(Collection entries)
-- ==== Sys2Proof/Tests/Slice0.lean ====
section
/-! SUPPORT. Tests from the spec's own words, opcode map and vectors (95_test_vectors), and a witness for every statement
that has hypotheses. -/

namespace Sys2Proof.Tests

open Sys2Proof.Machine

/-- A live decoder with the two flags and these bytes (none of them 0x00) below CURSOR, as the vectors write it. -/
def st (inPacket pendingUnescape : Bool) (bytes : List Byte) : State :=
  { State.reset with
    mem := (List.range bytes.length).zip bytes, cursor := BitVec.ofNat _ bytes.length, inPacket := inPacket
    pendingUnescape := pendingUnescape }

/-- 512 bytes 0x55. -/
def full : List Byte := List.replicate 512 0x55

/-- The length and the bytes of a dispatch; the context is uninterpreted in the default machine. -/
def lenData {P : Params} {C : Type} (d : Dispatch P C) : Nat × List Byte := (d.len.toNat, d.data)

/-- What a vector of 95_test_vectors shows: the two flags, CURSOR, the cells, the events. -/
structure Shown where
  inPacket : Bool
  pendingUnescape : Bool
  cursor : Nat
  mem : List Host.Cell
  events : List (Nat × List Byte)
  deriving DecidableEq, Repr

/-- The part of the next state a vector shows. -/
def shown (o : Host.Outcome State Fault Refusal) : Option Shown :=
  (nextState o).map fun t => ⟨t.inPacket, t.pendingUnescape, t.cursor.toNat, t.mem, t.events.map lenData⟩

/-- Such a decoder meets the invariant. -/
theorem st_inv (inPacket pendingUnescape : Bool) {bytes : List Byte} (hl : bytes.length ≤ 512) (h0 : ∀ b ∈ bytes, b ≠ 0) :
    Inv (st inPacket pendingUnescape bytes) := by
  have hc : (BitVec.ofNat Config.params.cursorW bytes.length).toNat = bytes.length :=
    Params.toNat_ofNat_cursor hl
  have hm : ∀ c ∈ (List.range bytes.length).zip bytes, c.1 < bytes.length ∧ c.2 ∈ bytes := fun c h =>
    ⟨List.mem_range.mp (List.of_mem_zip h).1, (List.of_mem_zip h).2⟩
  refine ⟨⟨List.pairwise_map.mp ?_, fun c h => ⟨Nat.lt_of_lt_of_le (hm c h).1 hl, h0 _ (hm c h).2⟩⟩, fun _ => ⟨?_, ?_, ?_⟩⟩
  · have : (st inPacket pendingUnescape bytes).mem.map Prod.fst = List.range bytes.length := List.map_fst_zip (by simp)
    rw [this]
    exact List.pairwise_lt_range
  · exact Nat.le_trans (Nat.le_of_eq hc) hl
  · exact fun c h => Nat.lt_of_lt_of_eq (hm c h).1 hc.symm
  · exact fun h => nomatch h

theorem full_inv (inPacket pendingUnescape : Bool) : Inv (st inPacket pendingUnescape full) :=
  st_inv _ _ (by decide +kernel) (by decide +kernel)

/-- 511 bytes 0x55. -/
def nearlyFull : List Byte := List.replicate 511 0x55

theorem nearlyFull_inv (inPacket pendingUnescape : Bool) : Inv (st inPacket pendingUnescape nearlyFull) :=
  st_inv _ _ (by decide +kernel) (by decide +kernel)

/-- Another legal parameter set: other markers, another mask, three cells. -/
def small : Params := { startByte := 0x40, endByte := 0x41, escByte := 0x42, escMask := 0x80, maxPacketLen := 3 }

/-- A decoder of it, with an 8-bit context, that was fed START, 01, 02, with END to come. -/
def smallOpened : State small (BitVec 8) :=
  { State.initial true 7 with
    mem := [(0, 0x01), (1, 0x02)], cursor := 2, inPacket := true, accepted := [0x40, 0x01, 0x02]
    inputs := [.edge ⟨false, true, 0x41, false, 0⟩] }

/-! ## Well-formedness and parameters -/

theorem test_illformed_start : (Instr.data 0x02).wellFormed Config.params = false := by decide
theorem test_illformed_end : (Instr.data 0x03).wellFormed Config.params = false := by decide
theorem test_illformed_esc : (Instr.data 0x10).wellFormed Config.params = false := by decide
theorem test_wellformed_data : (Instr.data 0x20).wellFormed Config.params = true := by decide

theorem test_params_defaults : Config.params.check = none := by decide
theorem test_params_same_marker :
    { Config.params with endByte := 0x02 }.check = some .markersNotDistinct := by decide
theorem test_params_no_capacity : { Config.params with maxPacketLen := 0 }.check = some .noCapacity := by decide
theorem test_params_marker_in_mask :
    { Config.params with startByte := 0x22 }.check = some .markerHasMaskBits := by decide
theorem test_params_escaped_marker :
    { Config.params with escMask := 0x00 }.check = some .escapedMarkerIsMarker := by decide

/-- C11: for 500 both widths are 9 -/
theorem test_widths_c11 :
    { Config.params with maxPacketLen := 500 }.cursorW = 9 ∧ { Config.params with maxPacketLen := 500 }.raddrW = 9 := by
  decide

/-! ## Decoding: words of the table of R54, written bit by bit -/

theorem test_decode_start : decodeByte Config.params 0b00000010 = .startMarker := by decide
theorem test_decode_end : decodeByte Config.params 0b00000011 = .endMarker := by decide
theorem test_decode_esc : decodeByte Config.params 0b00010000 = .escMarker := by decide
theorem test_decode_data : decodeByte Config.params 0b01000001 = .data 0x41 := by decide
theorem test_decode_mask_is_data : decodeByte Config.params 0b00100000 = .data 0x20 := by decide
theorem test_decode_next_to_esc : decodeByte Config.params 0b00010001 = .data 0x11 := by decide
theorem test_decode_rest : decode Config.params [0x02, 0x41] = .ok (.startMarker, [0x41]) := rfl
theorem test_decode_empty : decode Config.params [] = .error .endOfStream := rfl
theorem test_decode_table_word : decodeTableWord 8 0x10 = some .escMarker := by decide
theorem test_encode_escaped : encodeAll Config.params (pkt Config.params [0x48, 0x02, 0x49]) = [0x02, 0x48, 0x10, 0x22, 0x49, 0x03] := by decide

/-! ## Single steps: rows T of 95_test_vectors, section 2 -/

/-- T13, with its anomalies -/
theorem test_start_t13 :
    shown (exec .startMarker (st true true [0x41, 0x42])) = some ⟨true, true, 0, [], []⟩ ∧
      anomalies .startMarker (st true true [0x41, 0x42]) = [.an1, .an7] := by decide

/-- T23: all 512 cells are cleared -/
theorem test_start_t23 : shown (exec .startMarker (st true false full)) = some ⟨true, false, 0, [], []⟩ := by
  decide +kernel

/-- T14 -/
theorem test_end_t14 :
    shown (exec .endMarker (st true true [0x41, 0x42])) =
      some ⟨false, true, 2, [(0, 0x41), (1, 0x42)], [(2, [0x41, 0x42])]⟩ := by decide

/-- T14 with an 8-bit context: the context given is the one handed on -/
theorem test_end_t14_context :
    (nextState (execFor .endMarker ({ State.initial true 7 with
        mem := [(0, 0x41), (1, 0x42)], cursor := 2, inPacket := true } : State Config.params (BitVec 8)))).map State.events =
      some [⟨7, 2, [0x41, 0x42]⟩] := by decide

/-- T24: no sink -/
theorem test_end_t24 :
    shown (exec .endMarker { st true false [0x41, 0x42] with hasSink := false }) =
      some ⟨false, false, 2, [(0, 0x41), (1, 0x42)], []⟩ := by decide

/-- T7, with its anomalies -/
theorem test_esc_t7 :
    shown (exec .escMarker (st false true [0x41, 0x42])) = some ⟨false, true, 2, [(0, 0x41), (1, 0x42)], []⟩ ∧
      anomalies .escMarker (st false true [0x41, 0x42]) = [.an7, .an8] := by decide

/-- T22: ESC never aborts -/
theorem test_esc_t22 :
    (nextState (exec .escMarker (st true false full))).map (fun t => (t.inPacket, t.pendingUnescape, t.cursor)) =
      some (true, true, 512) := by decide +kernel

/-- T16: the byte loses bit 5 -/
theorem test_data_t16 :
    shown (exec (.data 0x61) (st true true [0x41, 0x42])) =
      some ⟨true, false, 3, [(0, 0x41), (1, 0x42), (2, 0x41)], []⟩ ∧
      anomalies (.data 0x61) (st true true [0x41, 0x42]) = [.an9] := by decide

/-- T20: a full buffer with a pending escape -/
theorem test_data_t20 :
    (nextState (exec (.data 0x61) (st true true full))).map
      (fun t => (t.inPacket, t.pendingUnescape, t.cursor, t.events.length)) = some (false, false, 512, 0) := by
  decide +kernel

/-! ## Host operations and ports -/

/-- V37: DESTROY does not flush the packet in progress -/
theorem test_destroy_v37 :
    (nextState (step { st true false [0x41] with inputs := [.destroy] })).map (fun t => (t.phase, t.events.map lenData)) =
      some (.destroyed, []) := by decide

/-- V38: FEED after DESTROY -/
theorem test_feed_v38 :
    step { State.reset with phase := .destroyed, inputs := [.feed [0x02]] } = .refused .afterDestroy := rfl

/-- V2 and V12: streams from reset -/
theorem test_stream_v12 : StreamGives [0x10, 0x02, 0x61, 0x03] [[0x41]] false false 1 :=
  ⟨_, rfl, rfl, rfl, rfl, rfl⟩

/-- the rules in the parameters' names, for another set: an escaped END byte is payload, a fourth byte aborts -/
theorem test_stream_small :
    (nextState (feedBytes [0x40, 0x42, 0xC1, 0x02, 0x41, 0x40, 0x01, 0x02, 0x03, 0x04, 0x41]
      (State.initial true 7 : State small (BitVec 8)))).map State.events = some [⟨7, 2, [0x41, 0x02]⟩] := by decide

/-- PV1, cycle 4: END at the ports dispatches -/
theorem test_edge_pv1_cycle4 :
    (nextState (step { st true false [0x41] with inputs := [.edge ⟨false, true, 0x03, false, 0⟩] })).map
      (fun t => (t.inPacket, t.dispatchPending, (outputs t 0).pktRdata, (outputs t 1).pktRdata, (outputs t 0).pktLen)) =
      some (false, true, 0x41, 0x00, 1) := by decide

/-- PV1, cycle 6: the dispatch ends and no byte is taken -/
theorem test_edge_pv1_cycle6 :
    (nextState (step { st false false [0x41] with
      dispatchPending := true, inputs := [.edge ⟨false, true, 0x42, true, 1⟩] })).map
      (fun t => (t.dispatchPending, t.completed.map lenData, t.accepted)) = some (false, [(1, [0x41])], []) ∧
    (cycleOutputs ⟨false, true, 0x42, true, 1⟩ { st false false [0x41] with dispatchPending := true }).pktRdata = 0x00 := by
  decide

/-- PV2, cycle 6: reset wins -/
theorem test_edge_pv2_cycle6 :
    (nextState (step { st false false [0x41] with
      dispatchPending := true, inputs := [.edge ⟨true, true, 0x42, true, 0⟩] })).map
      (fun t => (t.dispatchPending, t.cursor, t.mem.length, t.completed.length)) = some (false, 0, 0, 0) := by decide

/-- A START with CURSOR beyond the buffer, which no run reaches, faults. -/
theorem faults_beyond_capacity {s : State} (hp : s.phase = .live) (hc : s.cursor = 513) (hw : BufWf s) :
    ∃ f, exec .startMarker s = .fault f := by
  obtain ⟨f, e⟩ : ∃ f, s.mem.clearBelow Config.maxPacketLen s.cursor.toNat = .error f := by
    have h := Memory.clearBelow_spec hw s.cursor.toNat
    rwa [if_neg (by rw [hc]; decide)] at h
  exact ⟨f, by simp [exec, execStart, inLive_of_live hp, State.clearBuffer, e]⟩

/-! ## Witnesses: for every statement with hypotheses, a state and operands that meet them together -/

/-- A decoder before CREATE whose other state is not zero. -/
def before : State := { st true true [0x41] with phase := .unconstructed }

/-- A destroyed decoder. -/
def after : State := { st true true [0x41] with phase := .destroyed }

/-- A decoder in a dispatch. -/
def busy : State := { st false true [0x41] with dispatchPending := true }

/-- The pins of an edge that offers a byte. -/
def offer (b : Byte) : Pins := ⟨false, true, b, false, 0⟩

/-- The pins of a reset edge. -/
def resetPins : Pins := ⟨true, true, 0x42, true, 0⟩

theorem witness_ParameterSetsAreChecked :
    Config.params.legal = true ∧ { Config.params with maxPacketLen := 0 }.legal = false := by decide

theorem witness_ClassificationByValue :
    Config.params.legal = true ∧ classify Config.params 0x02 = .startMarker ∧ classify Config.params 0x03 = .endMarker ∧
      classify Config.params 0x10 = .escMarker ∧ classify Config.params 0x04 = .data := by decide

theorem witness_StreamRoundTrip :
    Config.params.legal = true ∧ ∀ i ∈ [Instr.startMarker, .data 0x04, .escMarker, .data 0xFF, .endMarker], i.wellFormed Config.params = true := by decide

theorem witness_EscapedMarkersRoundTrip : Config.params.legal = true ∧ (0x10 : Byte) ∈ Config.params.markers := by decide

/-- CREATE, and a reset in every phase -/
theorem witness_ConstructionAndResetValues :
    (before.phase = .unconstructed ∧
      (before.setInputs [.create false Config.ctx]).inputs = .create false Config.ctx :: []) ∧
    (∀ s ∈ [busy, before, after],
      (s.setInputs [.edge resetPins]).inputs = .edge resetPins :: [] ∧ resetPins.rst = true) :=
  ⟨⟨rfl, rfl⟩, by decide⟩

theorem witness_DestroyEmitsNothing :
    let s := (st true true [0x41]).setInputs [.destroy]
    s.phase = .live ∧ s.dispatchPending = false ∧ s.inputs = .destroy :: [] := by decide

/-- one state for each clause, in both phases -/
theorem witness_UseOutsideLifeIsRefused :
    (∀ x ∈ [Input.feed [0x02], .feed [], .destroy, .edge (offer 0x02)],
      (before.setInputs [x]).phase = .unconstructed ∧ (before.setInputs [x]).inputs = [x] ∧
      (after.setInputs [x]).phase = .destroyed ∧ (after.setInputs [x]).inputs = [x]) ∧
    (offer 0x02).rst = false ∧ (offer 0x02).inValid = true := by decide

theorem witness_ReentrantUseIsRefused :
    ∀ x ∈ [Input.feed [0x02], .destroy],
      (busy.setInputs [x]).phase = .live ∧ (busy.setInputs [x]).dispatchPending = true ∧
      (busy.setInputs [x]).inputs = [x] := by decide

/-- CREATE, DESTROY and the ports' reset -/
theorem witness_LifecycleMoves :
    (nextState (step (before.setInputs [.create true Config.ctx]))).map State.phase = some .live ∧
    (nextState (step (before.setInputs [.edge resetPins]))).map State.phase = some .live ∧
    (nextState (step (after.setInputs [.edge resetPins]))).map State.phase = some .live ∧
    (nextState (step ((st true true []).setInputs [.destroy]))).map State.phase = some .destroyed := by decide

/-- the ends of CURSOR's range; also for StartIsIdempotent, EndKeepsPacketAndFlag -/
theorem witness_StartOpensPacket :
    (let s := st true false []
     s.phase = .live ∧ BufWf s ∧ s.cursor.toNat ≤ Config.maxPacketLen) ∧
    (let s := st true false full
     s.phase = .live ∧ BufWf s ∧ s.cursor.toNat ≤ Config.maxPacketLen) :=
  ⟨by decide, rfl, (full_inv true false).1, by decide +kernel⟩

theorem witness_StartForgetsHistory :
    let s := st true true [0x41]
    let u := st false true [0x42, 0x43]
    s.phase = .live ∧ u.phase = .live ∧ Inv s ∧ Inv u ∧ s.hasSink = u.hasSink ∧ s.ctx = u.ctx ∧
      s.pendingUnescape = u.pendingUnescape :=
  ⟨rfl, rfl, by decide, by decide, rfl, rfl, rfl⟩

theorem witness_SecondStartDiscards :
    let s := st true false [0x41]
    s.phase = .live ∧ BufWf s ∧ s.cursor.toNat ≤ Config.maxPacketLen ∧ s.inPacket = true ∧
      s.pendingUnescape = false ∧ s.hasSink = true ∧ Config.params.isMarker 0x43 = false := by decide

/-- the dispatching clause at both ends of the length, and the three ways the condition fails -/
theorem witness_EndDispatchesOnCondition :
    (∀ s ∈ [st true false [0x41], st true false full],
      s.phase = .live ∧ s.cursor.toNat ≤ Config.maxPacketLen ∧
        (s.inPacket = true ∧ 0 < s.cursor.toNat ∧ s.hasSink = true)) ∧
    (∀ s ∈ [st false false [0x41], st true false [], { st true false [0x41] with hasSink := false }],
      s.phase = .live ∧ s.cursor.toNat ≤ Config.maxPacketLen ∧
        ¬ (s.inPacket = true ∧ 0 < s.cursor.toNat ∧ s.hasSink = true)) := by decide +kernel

Task directions> Whenever a line of the data includes "another", copy that line.

Result of this task>
/-- Another legal parameter set: other markers, another mask, three cells. -/
/-- the rules in the parameters' names, for another set: an escaped END byte is payload, a fourth byte aborts -/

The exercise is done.